▶ Material provided:
-- ==== Sys2Proof/Machine/Mem.lean ====
section
/-!
DEFINITION. Memory and how addresses reach it: the byte store and its canonical form, the address map
(spec/05_memory_spaces.md R99-R102), page tables, TLBs and walks (spec/18_translation_faults.md R306-R310).
-/

namespace Sys2Proof.Machine

/-! ## Bytes -/

/-- What a byte of memory that is not listed reads as (log 2). -/
def blank : Byte := 0

/-- The byte at a key. -/
def Memory.read (mem : Memory) (key : Nat) : Byte :=
  match mem with
  | [] => blank
  | (k, b) :: rest => if key = k then b else if key < k then blank else Memory.read rest key

/-- Writes a byte, keeping the list sorted and without blank entries. -/
def Memory.write (mem : Memory) (key : Nat) (v : Byte) : Memory :=
  match mem with
  | [] => if v = blank then [] else [(key, v)]
  | (k, b) :: rest =>
    if key < k then (if v = blank then (k, b) :: rest else (key, v) :: (k, b) :: rest)
    else if key = k then (if v = blank then rest else (key, v) :: rest)
    else (k, b) :: Memory.write rest key v

/-- Writes bytes one after another. -/
def Memory.writeAll (mem : Memory) : List (Nat × Byte) → Memory
  | [] => mem
  | (k, v) :: rest => Memory.writeAll (mem.write k v) rest

/-- Every key of a list lies above a bound and rises. -/
def risingFrom : Nat → Memory → Bool
  | _, [] => true
  | low, (k, b) :: rest => low ≤ k && b != blank && risingFrom (k + 1) rest

/-- The canonical form: keys strictly rising, and no entry that an unlisted byte would read as. -/
def Memory.wf (mem : Memory) : Bool := risingFrom 0 mem

/-- The byte at a key as the running step sees it: what it has written itself, else memory. -/
def peek (mem : Memory) (m : Mach) (key : Nat) : Byte :=
  match m.out.reverse.lookup key with
  | some b => b
  | none => mem.read key

/-- Bytes at keys. -/
def peekAll (mem : Memory) (m : Mach) (keys : List Nat) : List Byte :=
  if m.out.isEmpty then keys.map mem.read else keys.map (peek mem m)

/-- The number held by `n` bytes from a key on (R2). -/
def peekNat (mem : Memory) (m : Mach) (key n : Nat) : Nat := natLE (peekAll mem m (upFrom key n))

/-- Records byte writes of the running step. -/
def Mach.write (m : Mach) (cells : List (Nat × Byte)) : Mach := { m with out := m.out ++ cells }

/-- Records the write of bytes from a key on. -/
def Mach.writeBytes (m : Mach) (key : Nat) (bs : List Byte) : Mach := m.write ((upFrom key bs.length).zip bs)

/-- Records the write of an 8-byte word. -/
def Mach.writeWord (m : Mach) (key : Nat) (w : Nat) : Mach := m.writeBytes key (bytesLE 8 w)

/-! ## The map (R99, R102) -/

/-- The windows of the address map. -/
inductive Window where
  | code | vault | hbm | host | unassigned
  deriving DecidableEq, Repr, Inhabited

/-- The first vault address. -/
def vaultStart : Nat := 0x000100000000
/-- The first address of the HBM window, and the key of physical HBM byte 0. -/
def hbmStart : Nat := 0x010000000000
/-- The first address of the host window, and the key of host physical byte 0. -/
def hostStart : Nat := 0x040000000000
/-- The vault base of a core (R102). -/
def vaultBase (c : Nat) : Nat := vaultStart + c * 0x01000000

/-- The window of an address (R99). -/
def windowOf (a : Nat) : Window :=
  if a < 0x000100000000 then .code
  else if a < 0x0001A0000000 then .vault
  else if a < 0x010000000000 then .unassigned
  else if a < 0x020000000000 then .hbm
  else if a < 0x040000000000 then .unassigned
  else if a < 0x440000000000 then .host
  else .unassigned

/-- The core of a vault address (R102). -/
def vaultCore (a : Nat) : Nat := (a - vaultStart) / 0x01000000

/-- Whether the bytes of a range lie in one window, and for vaults in one vault (R100). -/
def oneRange (a size : Nat) : Bool :=
  let z := a + (size - 1)
  windowOf a == windowOf z && (windowOf a != .vault || vaultCore a == vaultCore z)

/-- The number of a translated window in the page-table registers (R309). -/
def Window.index : Window → Nat
  | .code => 0
  | .hbm => 1
  | _ => 2

/-- The first address of a translated window. -/
def Window.start : Window → Nat
  | .hbm => hbmStart
  | .host => hostStart
  | _ => 0

/-! ## Page tables (R307) -/

/-- V of a page-table entry. -/
def pteV (e : Word) : Bool := bits e 63 63 == 1
/-- SA, system-atomic. -/
def pteSA (e : Word) : Bool := bits e 60 60 == 1
/-- ST, streaming. -/
def pteST (e : Word) : Bool := bits e 59 59 == 1
/-- W, stores and atomics permitted. -/
def pteW (e : Word) : Bool := bits e 58 58 == 1
/-- X, fetch permitted. -/
def pteX (e : Word) : Bool := bits e 57 57 == 1
/-- S, supervisor only. -/
def pteS (e : Word) : Bool := bits e 56 56 == 1
/-- The physical address of a page entry. -/
def ptePage (e : Word) : Nat := bits e 47 16 * 65536
/-- The table address of a table entry. -/
def pteTable (e : Word) : Nat := bits e 47 8 * 256

/-- The page sizes of the three levels. -/
def levelSize : Nat → Nat
  | 0 => 0x40000000
  | 1 => 0x200000
  | _ => 0x10000

/-- The entries of a table below the root. -/
def levelEntries : Nat → Nat
  | 1 => 512
  | _ => 32

/-- Reads the tables from one level on: `fuel` levels are left, `table` is the table's HBM byte offset. The answer is
the page's first virtual address, size and entry, or an XLATE detail (R307). -/
def walkLevels (mem : Memory) (m : Mach) (win : Window) (a : Nat) : Nat → Nat → Nat → Nat → Except Nat (Nat × Nat × Word)
  | 0, _, _, _ => .error 2
  | fuel + 1, level, table, index =>
    let e := word (peekNat mem m (hbmStart + table + 8 * index) 8)
    let size := levelSize level
    if !pteV e then .error 1
    else if bits e 62 61 = 1 then
      if (win != .host && 0x10000000000 ≤ ptePage e) || (win == .host && 0x400000000000 ≤ ptePage e) then .error 1
      else if ptePage e % size ≠ 0 then .error 2
      else .ok (win.start + (a - win.start) / size * size, size, e)
    else if bits e 62 61 ≠ 0 then .error 2
    else if level = 2 then .error 2
    else
      let n := levelEntries (level + 1)
      if pteTable e % (8 * n) ≠ 0 then .error 2
      else if 0x10000000000 ≤ pteTable e then .error 2
      else walkLevels mem m win a fuel (level + 1) (pteTable e) ((a - win.start) / levelSize (level + 1) % n)

/-- The size a root table is aligned to (R309). -/
def rootAlign : Window → Nat
  | .code => 4096
  | .hbm => 8192
  | _ => 524288

/-- A whole walk of a partition's tables for an address of a translated window (R307, R309). -/
def walkNow (mem : Memory) (m : Mach) (h : Nat) (a : Nat) : Except Nat (Nat × Nat × Word) :=
  let win := windowOf a
  let p := m.part h
  if !p.ptEn.getD win.index false then .error 1
  else
    let base := p.ptBase.getD win.index 0
    if base % rootAlign win ≠ 0 ∨ 0x10000000000 ≤ base then .error 2
    else walkLevels mem m win a 3 0 base ((a - win.start) / levelSize 0)

/-- The key of an address under a page (R307). -/
def pageKey (win : Window) (vbase size : Nat) (e : Word) (a : Nat) : Nat :=
  (if win = .host then hostStart else hbmStart) + ptePage e / size * size + (a - vbase)

/-! ## TLBs (R310) -/

/-- What a lookup finds. -/
inductive Lookup where
  | hit (t : Tlb) | miss | fault (detail : Nat)
  deriving DecidableEq, Repr

/-- The cached translation of an address in a list. -/
def findTlb (l : List Tlb) (h a : Nat) : Option Tlb :=
  l.find? fun t => t.part == h && t.window == (windowOf a).index && t.vbase ≤ a && a < t.vbase + t.size

/-- Context or job `who` of core c makes the accesses that follow. -/
def Mach.asking (m : Mach) (c who : Nat) : Mach := { m with issue := { m.issue with core := c, ctx := who } }

/-- The walk of an address that has ended in a fault and that the context or job whose accesses are made has waited for. -/
def Mach.failedWalk (m : Mach) (c h a : Nat) : Option Walk :=
  m.walks.find? fun w => w.core == c && w.part == h && w.va / 65536 == a / 65536 && w.fault.isSome
    && m.issue.core == c && w.users.contains m.issue.ctx

/-- Looks an address of a translated window up in a core's cache and among the walks that have ended in a fault for the context
or job that asks. -/
def lookupPage (m : Mach) (c h a : Nat) : Lookup :=
  if !(m.part h).ptEn.getD (windowOf a).index false then .fault 1
  else match findTlb (m.core c).tlb h a with
    | some t => .hit t
    | none =>
      match (m.failedWalk c h a).bind (·.fault) with
      | some d => .fault d
      | none => .miss

/-- The key of an address under a cached translation. -/
def Tlb.key (t : Tlb) (a : Nat) : Nat := pageKey (windowOf a) t.vbase t.size t.pte a

/-- The translation a walk found, as a cache keeps it. -/
def tlbOf (h a : Nat) (r : Nat × Nat × Word) : Tlb := ⟨h, (windowOf a).index, r.1, r.2.1, r.2.2⟩

/-- The translation of a page that a walk found joins a core's cache. -/
def Core.addTlb (co : Core) (t : Tlb) : Core := { co with tlb := t :: co.tlb }

/-- The bits of R308, in their order: the detail of the PROT they raise, if any. -/
def pageDenies (e : Word) (priv : Priv) (store fetch : Bool) : Option Nat :=
  if pteS e && priv == .task then some 4
  else if store && !pteW e then some 3
  else if fetch && !pteX e then some 5
  else none

/-- Splits a range at the 64 KiB boundaries: pieces (address, length). -/
def granules64K : Nat → Nat → Nat → List (Nat × Nat)
  | 0, _, _ => []
  | fuel + 1, a, size =>
    let n := 65536 - a % 65536
    if size = 0 then []
    else if size ≤ n then [(a, size)]
    else (a, n) :: granules64K fuel (a + n) (size - n)

/-! ## Raising -/

/-- A cause of class 5 with a detail and an address (R149). -/
def trap5 (cause : Cause) (detail : Nat) (addr : Nat) : Trap := ⟨cause, detail, word addr, 5, false, false⟩

/-- XLATE with a detail. -/
def xlate {α : Type} (detail addr : Nat) : Except Stop α := .error (.raise (trap5 .xlate detail addr))
/-- PROT with a detail. -/
def prot {α : Type} (detail addr : Nat) : Except Stop α := .error (.raise (trap5 .prot detail addr))
/-- ALIGN. -/
def alignFault {α : Type} (addr : Nat) : Except Stop α := .error (.raise (trap5 .align 0 addr))
/-- ILLMOVE as a value cause of class 2 (R149). -/
def illMove {α : Type} : Except Stop α := .error (.raise ⟨.illMove, 0, 0, 2, false, false⟩)
/-- ILLMOVE with detail OPERAND, class 5 (R149, R315). -/
def illOperand {α : Type} : Except Stop α := .error (.raise (trap5 .illMove 1 0))
/-- ILLBUNDLE, class 1. -/
def illBundle {α : Type} : Except Stop α := .error (.raise ⟨.illBundle, 0, 0, 1, false, false⟩)

/-- Checks an address against the map (R99), its range (R100) and the partition (R102). -/
def checkRange (h a size : Nat) : Except Stop Unit :=
  match windowOf a with
  | .unassigned | .code => xlate 3 a
  | w =>
    if !oneRange a size then alignFault a
    else if w = .vault ∧ partOf (vaultCore a) ≠ h then prot 2 a
    else .ok ()

/-- Translates one piece of a range that stays within a 64 KiB granule: its key and its page's entry. A miss starts a
walk (R310); with no module of the link trained an access to the host window waits (R335). -/
def translatePiece (m : Mach) (c h : Nat) (priv : Priv) (store : Bool) (a : Nat) : Except Stop (Nat × Word) :=
  if windowOf a = .vault then .ok (a, 0)
  else if windowOf a = .host ∧ m.boot.modules = 0 then .error .stall
  else match lookupPage m c h a with
    | .fault d => xlate d a
    | .miss => .error (.walk c h a)
    | .hit t =>
      match pageDenies t.pte priv store false with
      | some d => prot d a
      | none => .ok (t.key a, t.pte)

/-- Translates pieces one after another: segments of keys, each with its page's entry. -/
def translateAll (m : Mach) (c h : Nat) (priv : Priv) (store : Bool) : List (Nat × Nat) → Except Stop (List (Seg × Word))
  | [] => .ok []
  | (a, n) :: rest =>
    match translatePiece m c h priv store a with
    | .error e => .error e
    | .ok (key, e) =>
      match translateAll m c h priv store rest with
      | .error e' => .error e'
      | .ok segs => .ok (((key, n), e) :: segs)

/-- A checked and translated range of memory: segments of keys, each with its page's entry (0 for a vault). -/
def rangePages (m : Mach) (c h : Nat) (priv : Priv) (store : Bool) (a size : Nat) : Except Stop (List (Seg × Word)) :=
  match checkRange h a size with
  | .error e => .error e
  | .ok _ => translateAll m c h priv store (granules64K (size / 65536 + 2) a size)

/-- A checked and translated range of memory: segments of keys and the first page's entry (0 for a vault). -/
def rangeSegs (m : Mach) (c h : Nat) (priv : Priv) (store : Bool) (a size : Nat) : Except Stop (List Seg × Word) :=
  match rangePages m c h priv store a size with
  | .error e => .error e
  | .ok l => .ok (l.map (·.1), ((l.head?).map (·.2)).getD 0)

/-- The keys of segments, in order. -/
def segKeys (segs : List Seg) : List Nat := segs.flatMap fun (k, n) => upFrom k n

/-- Whether a key lies in one of the segments. -/
def inSegs (segs : List Seg) (key : Nat) : Bool := segs.any fun (k, n) => k ≤ key && key < k + n

/-- A key in each 64-byte line of a segment. -/
def segLines (p : Seg) : List Nat := (upFrom 0 ((p.1 % 64 + p.2 + 63) / 64)).map fun i => p.1 / 64 * 64 + 64 * i

/-- Whether a key is one of HBM. -/
def isHbmKey (key : Nat) : Bool := hbmStart ≤ key && key < hostStart

/-- The figure of R104 for an access to segments in HBM: a line that is absent makes the whole access take the longer one. -/
def Mach.hbmFigure (m : Mach) (segs : List Seg) : Nat := hbmCycles ((segs.flatMap segLines).all m.isCached)

/-- The uncontended figure of R104 for an access to segments from an address on, from a core. -/
def rangeCycles (m : Mach) (c a : Nat) (segs : List Seg) : Nat :=
  match windowOf a with
  | .vault => vaultCycles c (vaultCore a)
  | .host => hostCycles
  | _ => m.hbmFigure segs

/-- The lines of HBM that an access allocates (R106): all of those on pages without the streaming attribute, and no line ever leaves
the cache but by a device that starts anew (DESIGN CHOICE, log 100). -/
def Mach.allocPages (m : Mach) (l : List (Seg × Word)) : Mach :=
  l.foldl (fun m p => if pteST p.2 || !isHbmKey p.1.1 then m else (segLines p.1).foldl Mach.allocLine m) m

/-- The entries of the tables that a walk of an address reads, as keys (R307, R310). -/
def walkReads (mem : Memory) (m : Mach) (win : Window) (a : Nat) : Nat → Nat → Nat → Nat → List Nat
  | 0, _, _, _ => []
  | fuel + 1, level, table, index =>
    let key := hbmStart + table + 8 * index
    let e := word (peekNat mem m key 8)
    if pteV e && bits e 62 61 == 0 && level != 2 then
      key :: walkReads mem m win a fuel (level + 1) (pteTable e)
        ((a - win.start) / levelSize (level + 1) % levelEntries (level + 1))
    else [key]

/-- How long a walk of an address takes: the figure of R104 for each entry that it reads (R310). -/
def walkTime (mem : Memory) (m : Mach) (h a : Nat) : Nat :=
  let win := windowOf a
  let base := (m.part h).ptBase.getD win.index 0
  ((walkReads mem m win a 3 0 base ((a - win.start) / levelSize 0)).map fun key => hbmCycles (m.isCached key)).foldl (· + ·) 0

/-- The uncontended figure of R104 for an address with a key, from a core. -/
def accessCycles (m : Mach) (c : Nat) (a key : Nat) : Nat :=
  match windowOf a with
  | .vault => vaultCycles c (vaultCore a)
  | .host => hostCycles
  | _ => hbmCycles (m.isCached key)

end Sys2Proof.Machine
end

▶ The task:
Beginning with the line containing "t => .hit t" and ending with the line containing "class 1. -/", extract those lines exactly from the listing above, and only those.

▶ Answer space:
    | some t => .hit t
    | none =>
      match (m.failedWalk c h a).bind (·.fault) with
      | some d => .fault d
      | none => .miss

/-- The key of an address under a cached translation. -/
def Tlb.key (t : Tlb) (a : Nat) : Nat := pageKey (windowOf a) t.vbase t.size t.pte a

/-- The translation a walk found, as a cache keeps it. -/
def tlbOf (h a : Nat) (r : Nat × Nat × Word) : Tlb := ⟨h, (windowOf a).index, r.1, r.2.1, r.2.2⟩

/-- The translation of a page that a walk found joins a core's cache. -/
def Core.addTlb (co : Core) (t : Tlb) : Core := { co with tlb := t :: co.tlb }

/-- The bits of R308, in their order: the detail of the PROT they raise, if any. -/
def pageDenies (e : Word) (priv : Priv) (store fetch : Bool) : Option Nat :=
  if pteS e && priv == .task then some 4
  else if store && !pteW e then some 3
  else if fetch && !pteX e then some 5
  else none

/-- Splits a range at the 64 KiB boundaries: pieces (address, length). -/
def granules64K : Nat → Nat → Nat → List (Nat × Nat)
  | 0, _, _ => []
  | fuel + 1, a, size =>
    let n := 65536 - a % 65536
    if size = 0 then []
    else if size ≤ n then [(a, size)]
    else (a, n) :: granules64K fuel (a + n) (size - n)

/-! ## Raising -/

/-- A cause of class 5 with a detail and an address (R149). -/
def trap5 (cause : Cause) (detail : Nat) (addr : Nat) : Trap := ⟨cause, detail, word addr, 5, false, false⟩

/-- XLATE with a detail. -/
def xlate {α : Type} (detail addr : Nat) : Except Stop α := .error (.raise (trap5 .xlate detail addr))
/-- PROT with a detail. -/
def prot {α : Type} (detail addr : Nat) : Except Stop α := .error (.raise (trap5 .prot detail addr))
/-- ALIGN. -/
def alignFault {α : Type} (addr : Nat) : Except Stop α := .error (.raise (trap5 .align 0 addr))
/-- ILLMOVE as a value cause of class 2 (R149). -/
def illMove {α : Type} : Except Stop α := .error (.raise ⟨.illMove, 0, 0, 2, false, false⟩)
/-- ILLMOVE with detail OPERAND, class 5 (R149, R315). -/
def illOperand {α : Type} : Except Stop α := .error (.raise (trap5 .illMove 1 0))
/-- ILLBUNDLE, class 1. -/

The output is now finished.